-- ==== Sys2Proof/Machine/ExecAdmin.lean ====
section
/-! DEFINITION. The meanings of the commands of family Admin: each answers a next state in which only the head has changed. -/

namespace Sys2Proof.Machine

/-- FLUSH (R395). -/
def execFlush (o : Origin) (e : Sqe) (cap : Bytes) (s : State) : Host.Outcome State Fault Refusal :=
  .next { s with dev := settleDown (ioCommand 0x00 o e cap s.dev) }

/-- WRITE_ZEROES (R397). -/
def execWriteZeroes (o : Origin) (e : Sqe) (cap : Bytes) (s : State) : Host.Outcome State Fault Refusal :=
  .next { s with dev := settleDown (ioCommand 0x08 o e cap s.dev) }

/-- DATASET_MANAGEMENT (R396). -/
def execDatasetManagement (o : Origin) (e : Sqe) (cap : Bytes) (s : State) : Host.Outcome State Fault Refusal :=
  .next { s with dev := settleDown (ioCommand 0x09 o e cap s.dev) }

/-- SECURE_DEALLOCATE (R398). -/
def execSecureDeallocate (o : Origin) (e : Sqe) (cap : Bytes) (s : State) : Host.Outcome State Fault Refusal :=
  .next { s with dev := settleDown (ioCommand 0x85 o e cap s.dev) }

/-- GET_LOG_PAGE (R401). -/
def execGetLogPage (o : Origin) (e : Sqe) (cap : Bytes) (s : State) : Host.Outcome State Fault Refusal :=
  .next { s with dev := settleDown (Machine.getLogPage o e cap s.dev) }

/-- IDENTIFY (R400). -/
def execIdentify (o : Origin) (e : Sqe) (cap : Bytes) (s : State) : Host.Outcome State Fault Refusal :=
  .next { s with dev := settleDown (Machine.identify o e cap s.dev) }

/-- ABORT (R604). -/
def execAbortCommand (o : Origin) (e : Sqe) (cap : Bytes) (s : State) : Host.Outcome State Fault Refusal :=
  .next { s with dev := settleDown (Machine.abort o e cap s.dev) }

/-- SET_FEATURES (R400). -/
def execSetFeatures (o : Origin) (e : Sqe) (cap : Bytes) (s : State) : Host.Outcome State Fault Refusal :=
  .next { s with dev := settleDown (Machine.setFeatures o e cap s.dev) }

/-- GET_FEATURES (R400). -/
def execGetFeatures (o : Origin) (e : Sqe) (cap : Bytes) (s : State) : Host.Outcome State Fault Refusal :=
  .next { s with dev := settleDown (Machine.getFeatures o e cap s.dev) }

/-- ASYNCHRONOUS_EVENT_REQUEST (R386). -/
def execAsynchronousEventRequest (o : Origin) (e : Sqe) (cap : Bytes) (s : State) : Host.Outcome State Fault Refusal :=
  .next { s with dev := settleDown (Machine.asynchronousEventRequest o e cap s.dev) }

/-- KEEP_ALIVE (R386). -/
def execKeepAlive (o : Origin) (e : Sqe) (cap : Bytes) (s : State) : Host.Outcome State Fault Refusal :=
  .next { s with dev := settleDown (Machine.keepAlive o e cap s.dev) }

/-- KEEP_ALIVE_EXPIRY (R400). -/
def execKeepAliveExpiry (c : Nat) (s : State) : Host.Outcome State Fault Refusal :=
  .next { s with dev := settleDown (Machine.keepAliveExpiry c s.dev) }

/-- NAMESPACE_MANAGEMENT (R386). -/
def execNamespaceManagement (o : Origin) (e : Sqe) (cap : Bytes) (s : State) : Host.Outcome State Fault Refusal :=
  .next { s with dev := settleDown (mediated 0x0D o e cap s.dev) }

/-- NAMESPACE_ATTACHMENT (R386). -/
def execNamespaceAttachment (o : Origin) (e : Sqe) (cap : Bytes) (s : State) : Host.Outcome State Fault Refusal :=
  .next { s with dev := settleDown (mediated 0x15 o e cap s.dev) }

/-- CONNECT (R413). -/
def execConnect (n : Nat) (e : Sqe) (b : Bytes) (s : State) : Host.Outcome State Fault Refusal :=
  .next { s with dev := settleDown (Machine.connect n e b s.dev) }

/-- PROPERTY_GET (R387). -/
def execPropertyGet (o : Origin) (e : Sqe) (cap : Bytes) (s : State) : Host.Outcome State Fault Refusal :=
  .next { s with dev := settleDown (Machine.propertyGet o e cap s.dev) }

/-- PROPERTY_SET (R387). -/
def execPropertySet (o : Origin) (e : Sqe) (cap : Bytes) (s : State) : Host.Outcome State Fault Refusal :=
  .next { s with dev := settleDown (Machine.propertySet o e cap s.dev) }

/-- DISCONNECT (R387). -/
def execDisconnect (o : Origin) (e : Sqe) (cap : Bytes) (s : State) : Host.Outcome State Fault Refusal :=
  .next { s with dev := settleDown (Machine.disconnect o e cap s.dev) }

/-- UNSUPPORTED_COMMAND (R388). -/
def execUnsupportedCommand (o : Origin) (e : Sqe) (cap : Bytes) (s : State) : Host.Outcome State Fault Refusal :=
  .next { s with dev := settleDown (Machine.unsupportedCommand o e cap s.dev) }

/-- NUSE_UPDATE (R400). -/
def execNuseUpdate (nsg : Nat) (s : State) : Host.Outcome State Fault Refusal :=
  .next { s with dev := settleDown (Machine.nuseUpdate nsg s.dev) }

end Sys2Proof.Machine
end

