-- ==== Sys2Proof/Machine/ExecHep.lean ====
section
/-! DEFINITION. The meanings of the commands of family Hep: each answers a next state in which only the head has changed. -/

namespace Sys2Proof.Machine

/-- SQ_TAIL_DOORBELL (R416). -/
def execSqTailDoorbell (sl : Nat) (queue : Nat) (v : Nat) (s : State) : Host.Outcome State Fault Refusal :=
  .next { s with dev := settleDown (Machine.sqTailDoorbell sl queue v s.dev) }

/-- CQ_HEAD_DOORBELL (R416). -/
def execCqHeadDoorbell (sl : Nat) (queue : Nat) (v : Nat) (s : State) : Host.Outcome State Fault Refusal :=
  .next { s with dev := settleDown (Machine.cqHeadDoorbell sl queue v s.dev) }

/-- PERST (R538). -/
def execPerst (reset : Nat) (s : State) : Host.Outcome State Fault Refusal :=
  .next { s with dev := settleDown (Machine.perst reset s.dev) }

/-- FUNCTION_LEVEL_RESET (R537). -/
def execFunctionLevelReset (s : State) : Host.Outcome State Fault Refusal :=
  .next { s with dev := settleDown (Machine.functionLevelReset s.dev) }

/-- ENDPOINT_READY (R537). -/
def execEndpointReady (s : State) : Host.Outcome State Fault Refusal :=
  .next { s with dev := settleDown (Machine.endpointReady s.dev) }

/-- BUS_MASTER_DISABLE (R535). -/
def execBusMasterDisable (d3 : Bool) (s : State) : Host.Outcome State Fault Refusal :=
  .next { s with dev := settleDown (Machine.busMasterDisable d3 s.dev) }

/-- BUS_MASTER_ENABLE (R536). -/
def execBusMasterEnable (s : State) : Host.Outcome State Fault Refusal :=
  .next { s with dev := settleDown (Machine.busMasterEnable s.dev) }

/-- MSIX_UNMASK (R530). -/
def execMsixUnmask (vector : Nat) (s : State) : Host.Outcome State Fault Refusal :=
  .next { s with dev := settleDown (Machine.msixUnmask vector s.dev) }

/-- MSIX_HOLDOFF_EXPIRY (R531). -/
def execMsixHoldoffExpiry (sl : Nat) (s : State) : Host.Outcome State Fault Refusal :=
  .next { s with dev := settleDown (Machine.msixHoldoffExpiry sl s.dev) }

/-- UNCORRECTABLE_INTERNAL_ERROR (R534). -/
def execUncorrectableInternalError (s : State) : Host.Outcome State Fault Refusal :=
  .next { s with dev := settleDown (Machine.uncorrectableInternalError s.dev) }

/-- PERST_RELEASE (R594). -/
def execPerstRelease (s : State) : Host.Outcome State Fault Refusal :=
  .next { s with dev := settleDown (Machine.perstRelease s.dev) }

/-- PCIE_LINK_UP (R538). -/
def execPcieLinkUp (speed : Nat) (width : Nat) (flit : Bool) (s : State) : Host.Outcome State Fault Refusal :=
  .next { s with dev := settleDown (Machine.pcieLinkUp speed width flit s.dev) }

/-- D3HOT_EXIT (R535). -/
def execD3hotExit (s : State) : Host.Outcome State Fault Refusal :=
  .next { s with dev := settleDown (Machine.d3hotExit s.dev) }

end Sys2Proof.Machine
end

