-- ==== Sys2Proof/Machine/Dispatch.lean ====
section
/-! DEFINITION. The dispatch: one arm per command, each one direct call of its meaning. -/

namespace Sys2Proof.Machine
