/-! ### `modModule` -/

@[simp] theorem Dev.modModule_regs (d : Dev) (m : Nat) (f : Module → Module) : (d.modModule m f).regs = d.regs := rfl
@[simp] theorem Dev.modModule_readLatch (d : Dev) (m : Nat) (f : Module → Module) : (d.modModule m f).readLatch = d.readLatch := rfl
@[simp] theorem Dev.modModule_writeLatch (d : Dev) (m : Nat) (f : Module → Module) : (d.modModule m f).writeLatch = d.writeLatch := rfl
@[simp] theorem Dev.modModule_dram (d : Dev) (m : Nat) (f : Module → Module) : (d.modModule m f).dram = d.dram := rfl
@[simp] theorem Dev.modModule_freeCtr (d : Dev) (m : Nat) (f : Module → Module) : (d.modModule m f).freeCtr = d.freeCtr := rfl
@[simp] theorem Dev.modModule_out (d : Dev) (m : Nat) (f : Module → Module) : (d.modModule m f).out = d.out := rfl
@[simp] theorem Dev.modModule_evt (d : Dev) (m : Nat) (f : Module → Module) : (d.modModule m f).evt = d.evt := rfl
@[simp] theorem Dev.modModule_jtag (d : Dev) (m : Nat) (f : Module → Module) : (d.modModule m f).jtag = d.jtag := rfl
@[simp] theorem Dev.modModule_hep (d : Dev) (m : Nat) (f : Module → Module) : (d.modModule m f).hep = d.hep := rfl
@[simp] theorem Dev.modModule_img (d : Dev) (m : Nat) (f : Module → Module) : (d.modModule m f).img = d.img := rfl
@[simp] theorem Dev.modModule_tray (d : Dev) (m : Nat) (f : Module → Module) : (d.modModule m f).tray = d.tray := rfl
@[simp] theorem Dev.modModule_write (d : Dev) (m : Nat) (f : Module → Module) : (d.modModule m f).write = d.write := rfl
@[simp] theorem Dev.modModule_read (d : Dev) (m : Nat) (f : Module → Module) : (d.modModule m f).read = d.read := rfl
@[simp] theorem Dev.modModule_pan (d : Dev) (m : Nat) (f : Module → Module) : (d.modModule m f).pan = d.pan := rfl
@[simp] theorem Dev.modModule_map (d : Dev) (m : Nat) (f : Module → Module) : (d.modModule m f).map = d.map := rfl
@[simp] theorem Dev.modModule_links (d : Dev) (m : Nat) (f : Module → Module) : (d.modModule m f).links = d.links := rfl
@[simp] theorem Dev.modModule_net (d : Dev) (m : Nat) (f : Module → Module) : (d.modModule m f).net = d.net := rfl
@[simp] theorem Dev.modModule_nvm (d : Dev) (m : Nat) (f : Module → Module) : (d.modModule m f).nvm = d.nvm := rfl
@[simp] theorem Dev.modModule_sec (d : Dev) (m : Nat) (f : Module → Module) : (d.modModule m f).sec = d.sec := rfl
@[simp] theorem Dev.modModule_per (d : Dev) (m : Nat) (f : Module → Module) : (d.modModule m f).per = d.per := rfl
@[simp] theorem Dev.modModule_hth (d : Dev) (m : Nat) (f : Module → Module) : (d.modModule m f).hth = d.hth := rfl
@[simp] theorem Dev.modModule_rd (d : Dev) (m : Nat) (f : Module → Module) (x : Nat) : (d.modModule m f).rd x = d.rd x := rfl
@[simp] theorem Dev.modModule_getF (d : Dev) (m : Nat) (f : Module → Module) (x : Field) : (d.modModule m f).getF x = d.getF x := rfl
@[simp] theorem Dev.modModule_getB (d : Dev) (m : Nat) (f : Module → Module) (x : Field) : (d.modModule m f).getB x = d.getB x := rfl

/-! ### `modBlock` -/

@[simp] theorem Dev.modBlock_regs (d : Dev) (k : Nat) (f : EBlock → EBlock) : (d.modBlock k f).regs = d.regs := rfl
@[simp] theorem Dev.modBlock_readLatch (d : Dev) (k : Nat) (f : EBlock → EBlock) : (d.modBlock k f).readLatch = d.readLatch := rfl
@[simp] theorem Dev.modBlock_writeLatch (d : Dev) (k : Nat) (f : EBlock → EBlock) : (d.modBlock k f).writeLatch = d.writeLatch := rfl
@[simp] theorem Dev.modBlock_dram (d : Dev) (k : Nat) (f : EBlock → EBlock) : (d.modBlock k f).dram = d.dram := rfl
@[simp] theorem Dev.modBlock_freeCtr (d : Dev) (k : Nat) (f : EBlock → EBlock) : (d.modBlock k f).freeCtr = d.freeCtr := rfl
@[simp] theorem Dev.modBlock_out (d : Dev) (k : Nat) (f : EBlock → EBlock) : (d.modBlock k f).out = d.out := rfl
@[simp] theorem Dev.modBlock_evt (d : Dev) (k : Nat) (f : EBlock → EBlock) : (d.modBlock k f).evt = d.evt := rfl
@[simp] theorem Dev.modBlock_jtag (d : Dev) (k : Nat) (f : EBlock → EBlock) : (d.modBlock k f).jtag = d.jtag := rfl
@[simp] theorem Dev.modBlock_hep (d : Dev) (k : Nat) (f : EBlock → EBlock) : (d.modBlock k f).hep = d.hep := rfl
@[simp] theorem Dev.modBlock_img (d : Dev) (k : Nat) (f : EBlock → EBlock) : (d.modBlock k f).img = d.img := rfl
@[simp] theorem Dev.modBlock_tray (d : Dev) (k : Nat) (f : EBlock → EBlock) : (d.modBlock k f).tray = d.tray := rfl
@[simp] theorem Dev.modBlock_write (d : Dev) (k : Nat) (f : EBlock → EBlock) : (d.modBlock k f).write = d.write := rfl
@[simp] theorem Dev.modBlock_read (d : Dev) (k : Nat) (f : EBlock → EBlock) : (d.modBlock k f).read = d.read := rfl
@[simp] theorem Dev.modBlock_pan (d : Dev) (k : Nat) (f : EBlock → EBlock) : (d.modBlock k f).pan = d.pan := rfl
@[simp] theorem Dev.modBlock_map (d : Dev) (k : Nat) (f : EBlock → EBlock) : (d.modBlock k f).map = d.map := rfl
@[simp] theorem Dev.modBlock_links (d : Dev) (k : Nat) (f : EBlock → EBlock) : (d.modBlock k f).links = d.links := rfl
@[simp] theorem Dev.modBlock_net (d : Dev) (k : Nat) (f : EBlock → EBlock) : (d.modBlock k f).net = d.net := rfl
@[simp] theorem Dev.modBlock_nvm (d : Dev) (k : Nat) (f : EBlock → EBlock) : (d.modBlock k f).nvm = d.nvm := rfl
@[simp] theorem Dev.modBlock_sec (d : Dev) (k : Nat) (f : EBlock → EBlock) : (d.modBlock k f).sec = d.sec := rfl
@[simp] theorem Dev.modBlock_per (d : Dev) (k : Nat) (f : EBlock → EBlock) : (d.modBlock k f).per = d.per := rfl
@[simp] theorem Dev.modBlock_hth (d : Dev) (k : Nat) (f : EBlock → EBlock) : (d.modBlock k f).hth = d.hth := rfl
@[simp] theorem Dev.modBlock_rd (d : Dev) (k : Nat) (f : EBlock → EBlock) (x : Nat) : (d.modBlock k f).rd x = d.rd x := rfl
@[simp] theorem Dev.modBlock_getF (d : Dev) (k : Nat) (f : EBlock → EBlock) (x : Field) : (d.modBlock k f).getF x = d.getF x := rfl
@[simp] theorem Dev.modBlock_getB (d : Dev) (k : Nat) (f : EBlock → EBlock) (x : Field) : (d.modBlock k f).getB x = d.getB x := rfl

● **Problem requirements**:
Lines above that contain the string "links" make up the answer.

● **Response below**:
@[simp] theorem Dev.modModule_links (d : Dev) (m : Nat) (f : Module → Module) : (d.modModule m f).links = d.links := rfl
@[simp] theorem Dev.modBlock_links (d : Dev) (k : Nat) (f : EBlock → EBlock) : (d.modBlock k f).links = d.links := rfl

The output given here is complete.